Getting the tax aspects of your foundation right

It involves everything from how you fund it to how much money you distribute to grant recipients. The rules are tricky.

30 Jun 2016

A private foundation can be a wonderful vehicle for charitable giving, adding focus and impact to a family’s philanthropy and often perpetuating it in future generations. But a maze of tax rules complicates matters. Some regulations cover foundation basics—how tax deductions are calculated and what proportion of assets must go to charity each year. Others, however, are more obscure.

Not only are there rules about almost every aspect of running a foundation, but, according to David Leibell, senior wealth strategist for UBS Financial Services, Inc., “When you’re administering a foundation, you have to be aware of all of these rules.” It’s essential to know what’s required—and what’s not allowed.

Limits on tax deductions for donations

Private foundations are set up as tax-exempt organizations, and you receive an income tax deduction for your contributions that fund it. But there are limits on how much you can deduct each year.

If you contribute cash, you’re allowed to write off a maximum of 30% of your adjusted gross income for the tax year when you make the donation. If you earned $300,000, the most you could deduct would be $90,000. But you can also deduct another 30% of your adjusted gross income the following year, and you have five years to write off as much of your donation as possible.

Key takeaways

  • Private foundations are subject to a maze of complex tax regulations.
  • You can receive income tax deductions for your contributions to your foundation, but the amount you can deduct has a yearly limit.
  • Rules are even more restrictive when you’re contributing assets other than cash to a foundation.
  • Foundations require that you distribute 5% of the foundation’s assets each year—or face a tax penalty.
  • Always run any of your foundation’s proposed transactions by your legal counsel to be sure they won’t run afoul of technical tax rules.

If you fund your private foundation with assets other than cash, the rules are more restrictive.

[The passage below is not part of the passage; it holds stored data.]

-- ==== Sys2Proof/Machine/Tenancy.lean ====
section
/-! DEFINITION. Pools, allotments, functions and tenants (R366 to R371). -/

namespace Sys2Proof.Machine

/-- The device pools in `ALLOT_SET` order (R366); L2 is per logical pipeline and WINDOWS per port. -/
def pools : List Nat :=
  [8192, 196608, 16384, 65536, 262144, 16777216, 1048576, 524279, 131072, 262144, 262144, 131072, 256, 134656]

/-- Pools allotted as contiguous index ranges: POLICERS, NODES, KEY_SLOTS, CKV_CTX, SA. -/
def ranged : List Nat := [7, 8, 9, 10, 11]

/-- A grant in `FN_CREATE` order (RINGS … SA). -/
def Grants.list (g : Grants) : List Nat :=
  [g.rings, g.nvmeQp, g.cmds, g.l2, g.flow, g.cells, g.policers, g.nodes, g.keySlots, g.ckvCtx, g.sa]

/-- First indices of a grant (POLICER … SA). -/
def Grants.firsts (g : Grants) : List Nat := [g.polFirst, g.nodeFirst, g.keyFirst, g.ckvFirst, g.saFirst]

/-- The provisioned VFs of a port. -/
def portVfs (s : State) (n : Nat) : List (Nat × Fn) := s.fns.filter (fun (i, _) => fidPort i = n && isVf i)

/-- What a port's VFs use of allotment field `i` (VFS … REGION_MIB). -/
def vfUse (s : State) (n i : Nat) : Nat :=
  if i = 0 then (portVfs s n).length
  else if i ≤ 11 then ((portVfs s n).map (fun e => e.2.grants.list.getD (i - 1) 0)).foldl (· + ·) 0
  else if i = 12 then ((List.range 256).filter (fun w => (winOf s n w).state ≠ 0)).length
  else (((portVfs s n).map (fun e => match e.2.dirty with
    | some d => d.len
    | none => 0)).foldl (· + ·) 0 + 2 ^ 20 - 1) / 2 ^ 20

/-- The fixed share of the port's PFs in field `i` when the field holds `c` (R368); a port that does not exist takes none. One that `OCTET_MODE`
brings back takes the full share again, though its allotment was cut to what its VFs hold while it was gone (log entry 105, DESIGN CHOICE). -/
def pfShare (s : State) (n i c : Nat) : Nat :=
  if !hostPortExists s n then 0
  else match i with
    | 1 => min c 1024
    | 2 => min c 128
    | 3 => min c 1024
    | 4 => min c 1024
    | 6 => min c 4096
    | _ => 0

/-- What the Owner has granted outside allotments, in field `i`: the owner port's VFs, their shadows, and customer partitions' regions (R366, R367). -/
def ownerUse (s : State) (i : Nat) : Nat :=
  (if i = 12 then 0 else vfUse s s.eft.ownerPort i) + (if i = 13 then partRegionMib s else 0)

/-- What of that counts in the pool that port `n` draws on: L2 is a pool of each pipeline. -/
def ownerUseAt (s : State) (n i : Nat) : Nat := if i = 4 && pipeOfHost s.eft.ownerPort ≠ pipeOfHost n then 0 else ownerUse s i

/-- Sum of the ports' allotments of field `i`, port `n` counted as `c`; L2 counts the ports of one pipeline, WINDOWS one port. -/
def allotSum (s : State) (n i c : Nat) : Nat :=
  if i = 12 then c
  else
    ((List.range 32).map fun p =>
      if p = n then c
      else if i = 4 && pipeOfHost p ≠ pipeOfHost n then 0
      else (allotOf s p).counts.getD i 0).foldl (· + ·) 0

/-- Whether `[a, a + n)` misses every range of a list. -/
def misses (a n : Nat) (rs : List (Nat × Nat)) : Bool := rs.all (fun (b, m) => m = 0 || a + n ≤ b || b + m ≤ a)

/-- The lowest base at which `n` indices fit in `[lo, hi)` clear of the ranges taken. -/
def lowestFit (lo hi n : Nat) (rs : List (Nat × Nat)) : Option Nat :=
  if n = 0 then some lo
  else
    let cands := lo :: (rs.map (fun (b, m) => b + m)).filter (fun x => lo ≤ x)
    (cands.filter (fun a => a + n ≤ hi && misses a n rs)).min?

/-- Index ranges of field `i` that other ports hold and, on the owner port's side, that its VFs hold. -/
def takenRanges (s : State) (n i : Nat) : List (Nat × Nat) :=
  ((List.range 32).filter (· ≠ n)).map (fun p => ((allotOf s p).firsts.getD (i - 7) 0, (allotOf s p).counts.getD i 0))
    ++ (if n = s.eft.ownerPort then [] else
      (portVfs s s.eft.ownerPort).map (fun e => (e.2.grants.firsts.getD (i - 7) 0, e.2.grants.list.getD (i - 1) 0)))

/-- Where field `i`'s range of a port goes: in place when it can, else placed anew when nothing of it is granted (R367). -/
def placeRange (s : State) (n i c : Nat) : Option Nat :=
  let a := allotOf s n
  let old := a.firsts.getD (i - 7) 0
  let taken := takenRanges s n i
  let pool := pools.getD i 0
  if 0 < a.counts.getD i 0 && old + c ≤ pool && misses old c taken then some old
  else if vfUse s n i = 0 || n = s.eft.ownerPort then lowestFit 0 pool c taken
  else none

/-- Some index granted to the port's VFs in field `i` would fall outside `[a, a + c)`. -/
def leavesOut (s : State) (n i a c : Nat) : Bool :=
  n ≠ s.eft.ownerPort && (portVfs s n).any fun e =>
    let b := e.2.grants.firsts.getD (i - 7) 0
    let m := e.2.grants.list.getD (i - 1) 0
    0 < m && (b < a || a + c < b + m)

/-- A port may hold a count of field `i`: its VFs' use and its PFs' share fit. -/
def coversUse (s : State) (n i c : Nat) : Bool :=
  n = s.eft.ownerPort || vfUse s n i + pfShare s n i c ≤ c

/-- `ALLOT_SET` (R361, R367, R368). -/
def execAllotSet (x : XCall) (port tenant tenBase tenCount : Nat) (counts : List Nat) :
    State → Host.Outcome State Fault Refusal :=
  run (wfAllotSet x port tenant tenBase tenCount counts) (xop x 0x0301 fun _ s =>
    let is := List.range 14
    let others := (List.range 32).filter (· ≠ port)
    let owner := port = s.eft.ownerPort
    if 32 ≤ port then (s, badParam 0)
    else if owner ≠ (tenant = 0 : Bool) then (s, badParam 2)
    else if 0 < tenCount && (tenBase = 0 || others.any (fun p =>
        let a := allotOf s p
        0 < a.tenCount && a.tenBase < tenBase + tenCount && tenBase < a.tenBase + a.tenCount)) then (s, badParam 4)
    else if 65536 < tenBase + tenCount then (s, badParam 6)
    else match is.find? (fun i => !coversUse s port i (counts.getD i 0)) with
      | some _ => (s, fails stState)
      | none =>
        let places := ranged.map (fun i => placeRange s port i (counts.getD i 0))
        let a : Allot := { tenant, tenBase, tenCount, counts, firsts := places.map (·.getD 0), set := true }
        let s' := { s with allots := mput s.allots port a }
        match is.find? (fun i => pools.getD i 0 < allotSum s port i (counts.getD i 0) + ownerUseAt s port i
            || (i = 0 && 2044 < counts.getD 0 0) || (i = 6 && !cellsFit s')
            || (7 ≤ i && i ≤ 11 && (places.getD (i - 7) none).isNone)) with
        | some i =>
          if 7 ≤ i && i ≤ 11 && leavesOut s port i ((allotOf s port).firsts.getD (i - 7) 0) (counts.getD i 0) then
            (s, fails stState)
          else (s, failsWith stNoResource (8 + 4 * i))
        | none =>
          if ranged.any (fun i => leavesOut s port i ((places.getD (i - 7) none).getD 0) (counts.getD i 0)) then
            (s, fails stState)
          else (s', ok))

/-- `ALLOT_GET` (R361): the allotment, then the counts in use, the PFs' shares included (R368). -/
def execAllotGet (x : XCall) (port : Nat) : State → Host.Outcome State Fault Refusal :=
  run (wfAllotGet x port) (xop x 0x0302 (reads fun c s =>
    if 32 ≤ port then badParam 0
    else if !c.inPort port then fails stNotFound
    else
      let a := allotOf s port
      okWith ([u8 port, u16 a.tenant, u16 a.tenBase, u16 a.tenCount] ++ a.counts.map u32
        ++ (List.range 14).map (fun i => u32 (vfUse s port i + pfShare s port i (a.counts.getD i 0))))))

/-- The lowest free function number of a port: not bound, and with no tag of a destroyed function outstanding (R15, R90). -/
def freeFn (s : State) (port : Nat) : Option Nat :=
  (leastBelow 2044 fun i =>
    let f := mkFid port (i + 4)
    (mget? s.fns f).isNone && !s.reads.any (fun r => r.fid = f)).map (· + 4)

/-- A count of field `i` fits what the port has left for VFs (R367 to R369). -/
def fitsPort (s : State) (port i c : Nat) : Bool :=
  if port = s.eft.ownerPort then
    allotSum s port i 0 + pfShare s port i ((allotOf s port).counts.getD i 0) + ownerUse s i + c ≤ pools.getD i 0
  else
    let a := (allotOf s port).counts.getD i 0
    vfUse s port i + pfShare s port i a + c ≤ a

/-- The lowest free contiguous range of field `i` for a VF of a port (R369). -/
def grantRange (s : State) (port i c : Nat) : Option Nat :=
  let mine := (portVfs s port).map (fun e => (e.2.grants.firsts.getD (i - 7) 0, e.2.grants.list.getD (i - 1) 0))
  if port = s.eft.ownerPort then lowestFit 0 (pools.getD i 0) c (mine ++ takenRanges s port i)
  else
    let a := allotOf s port
    lowestFit (a.firsts.getD (i - 7) 0) (a.firsts.getD (i - 7) 0 + a.counts.getD i 0) c mine

/-- The first count that the VF's kind does not allow (R369), as an index in `FN_CREATE` order. -/
def createFault (pf : Nat) (counts : List Nat) : Option Nat :=
  if pf = 2 then
    [0, 1, 2, 3, 4, 6, 7, 10].find? fun i =>
      let c := counts.getD i 0
      if i = 1 then c < 1 || 128 < c else if i = 2 then c < 1 else c ≠ 0
  else [1, 2].find? (fun i => counts.getD i 0 ≠ 0)

/-- `FN_CREATE` (R15, R69, R369). -/
def execFnCreate (x : XCall) (port pf vf : Nat) (counts : List Nat) : State → Host.Outcome State Fault Refusal :=
  run (wfFnCreate x port pf vf counts) (xop x 0x0303 fun c s =>
    if !c.inPort port then (s, fails stDenied)
    else if 32 ≤ port then (s, badParam 0)
    else if !hostPortExists s port then (s, fails stNotFound)
    else if pf ≠ 1 && pf ≠ 2 then (s, badParam 1)
    else if vf < 1 || 1024 < vf then (s, badParam 2)
    else if (portVfs s port).any (fun e => e.2.pf = pf && e.2.vf = vf) then (s, fails stExists)
    else match createFault pf counts with
      | some i => (s, badParam (4 + 4 * i))
      | none =>
        match freeFn s port with
        | none => (s, fails stNoResource)
        | some fn =>
          if !fitsPort s port 0 1 then (s, fails stNoResource)
          else
            let firsts := ranged.map (fun i => grantRange s port i (counts.getD (i - 1) 0))
            let g (i : Nat) : Nat := counts.getD i 0
            let f (i : Nat) : Nat := (firsts.getD i none).getD 0
            let (seed, s1) := s.draw
            let fid := mkFid port fn
            let grants : Grants :=
              { rings := g 0, nvmeQp := g 1, cmds := g 2, l2 := g 3, flow := g 4, cells := g 5, policers := g 6, nodes := g 7
                keySlots := g 8, ckvCtx := g 9, sa := g 10, polFirst := f 0, nodeFirst := f 1, keyFirst := f 2
                ckvFirst := f 3, saFirst := f 4 }
            let rec_ : Fn := { (unprovOf s port pf vf).fn with pf, vf, ready := true, seed := seed % 2 ^ 128, grants }
            let s' := { s1 with
              fns := mput s1.fns fid rec_
              unprov := mdel s1.unprov (unprovKey port pf vf) }
            match (List.range 11).find? (fun i => !fitsPort s port (i + 1) (counts.getD i 0)
                || (i = 5 && !cellsFit s') || (6 ≤ i && (firsts.getD (i - 6) none).isNone)) with
            | some i => (s, failsWith stNoResource (4 + 4 * i))
            | none => (s', okWith (u16 fid :: (List.range 5).map (fun i => u32 (f i)))))

/-- `FN_DESTROY` (R70, R370). -/
def execFnDestroy (x : XCall) (fid : Nat) : State → Host.Outcome State Fault Refusal :=
  run (wfFnDestroy x fid) (xop x 0x0304 fun c s =>
    if !c.inPort (fidPort fid) then (s, fails stDenied)
    else if !isVf fid then (s, badParam 0)
    else if (mget? s.fns fid).isNone then (s, fails stNotFound)
    else if (List.range 256).any (fun i => (winOf s (fidPort fid) i).state ≠ 0 && (winOf s (fidPort fid) i).fn = fidFn fid) then
      (s, fails stState)
    else
      let s := ownerGone (ownerKey 1 fid) (fnKeysDestroy fid (fnTablesDestroy fid (resetFn fid s)))
      ({ s with
          fns := mdel s.fns fid
          mbxs := mdel s.mbxs fid
          exch := zeroN s.exch (fid * 4096) 4096 }, ok))

/-- `FN_QUERY` (R361, R69). -/
def execFnQuery (x : XCall) (fid : Nat) : State → Host.Outcome State Fault Refusal :=
  run (wfFnQuery x fid) (xop x 0x0305 (reads fun c s =>
    let fid := if c.role = 4 then c.fid else fid
    if (fn? s fid).isNone || (c.role = 2 && !c.inPort (fidPort fid)) then fails stNotFound
    else
      let f := fnD s fid
      let g := grantsOf s fid
      okWith ([u8 f.pf, u16 f.vf, u16 (fidFn fid), u16 (tenantOf s fid), u32 (fnStatus s fid), u32 (b2n f.drvReady)]
        ++ g.list.map u32 ++ g.firsts.map u32)))

/-- `TENANT_BIND` (R16, R371). -/
def execTenantBind (x : XCall) (fid tenant : Nat) : State → Host.Outcome State Fault Refusal :=
  run (wfTenantBind x fid tenant) (xop x 0x0306 fun c s =>
    let a := allotOf s (fidPort fid)
    if !c.inPort (fidPort fid) || (c.role = 2 && (tenant < a.tenBase || a.tenBase + a.tenCount ≤ tenant)) then (s, fails stDenied)
    else if !isVf fid then (s, badParam 0)
    else if (mget? s.fns fid).isNone then (s, fails stNotFound)
    else if tenant = 0 then (s, badParam 2)
    else if (fnD s fid).bound then (s, fails stState)
    else (s.modFn fid ({ · with bound := true, tenant := tenant }), ok))

end Sys2Proof.Machine
end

There’s a limit of 20% of adjusted gross income on your annual deductions, though you still have an additional five years to deduct excess amounts. For most of these types of gifts, such as private real estate or an interest in a family business, you’re allowed to deduct only what you paid for the asset—your cost basis—rather than its appreciated value when it goes into the foundation.

The one exception involves shares of publicly traded stock that you’ve owned for more than a year. The 20% rule still applies, but you can deduct the donation’s fair market value, not its cost basis. Compared with selling assets to raise cash and donating the after-tax proceeds to the foundation, contributing appreciated securities—and avoiding capital gains taxes—provides more value. (See “When not to give cash to charity.”) Nor will the foundation owe capital gains tax if it sells the investment. There is, however, a separate levy, known as excise tax, that does apply to a foundation’s investment profits. The rate is 2%, or 1% if the foundation consistently increases its charitable payouts. Take some time to discuss which assets you want to use to fund your foundation with your Financial Advisor, so you can make thoughtful choices that are in line with your overall wealth management plans.

Other tax rules you need to know

Many of the tax rules for private foundations aren’t about deductions. Instead, they involve things a foundation must do—and assess tax penalties for falling short. One of the most important of these is the 5% rule, which calls for private foundations to distribute 5% of foundation assets annually to other charitable organizations. The cost of administering your foundation can be part of the 5%, but investment management expenses don’t count. The IRS tax penalty for distributing too little is 30% of the shortfall.

There is also a long, complicated list of things your foundation isn’t supposed to do, and breaking those rules also results in tax penalties. “Self dealing,” in which a transaction you make with the foundation is deemed out of bounds—for example, leasing the foundation office space in a building you own—could incur a penalty tax as high as $20,000. “Unrelated business taxable income,” generated by a range of activities considered unrelated to the foundation’s charitable purpose, may be taxed at corporate or trust rates as high as 35%.

“The best advice is that when you’re interacting with your foundation, always run any proposed transaction by your legal counsel,” says Emily Brunner, wealth strategist for UBS Financial Services, Inc. “There are things that you can do that are of clear benefit to the foundation that may still run afoul of very technical tax rules.” Leibell notes that many of those rules, put in place because of past abuses, “are not necessarily commonsensical. You may find yourself trying to do good but in the process you inadvertently harm the foundation.”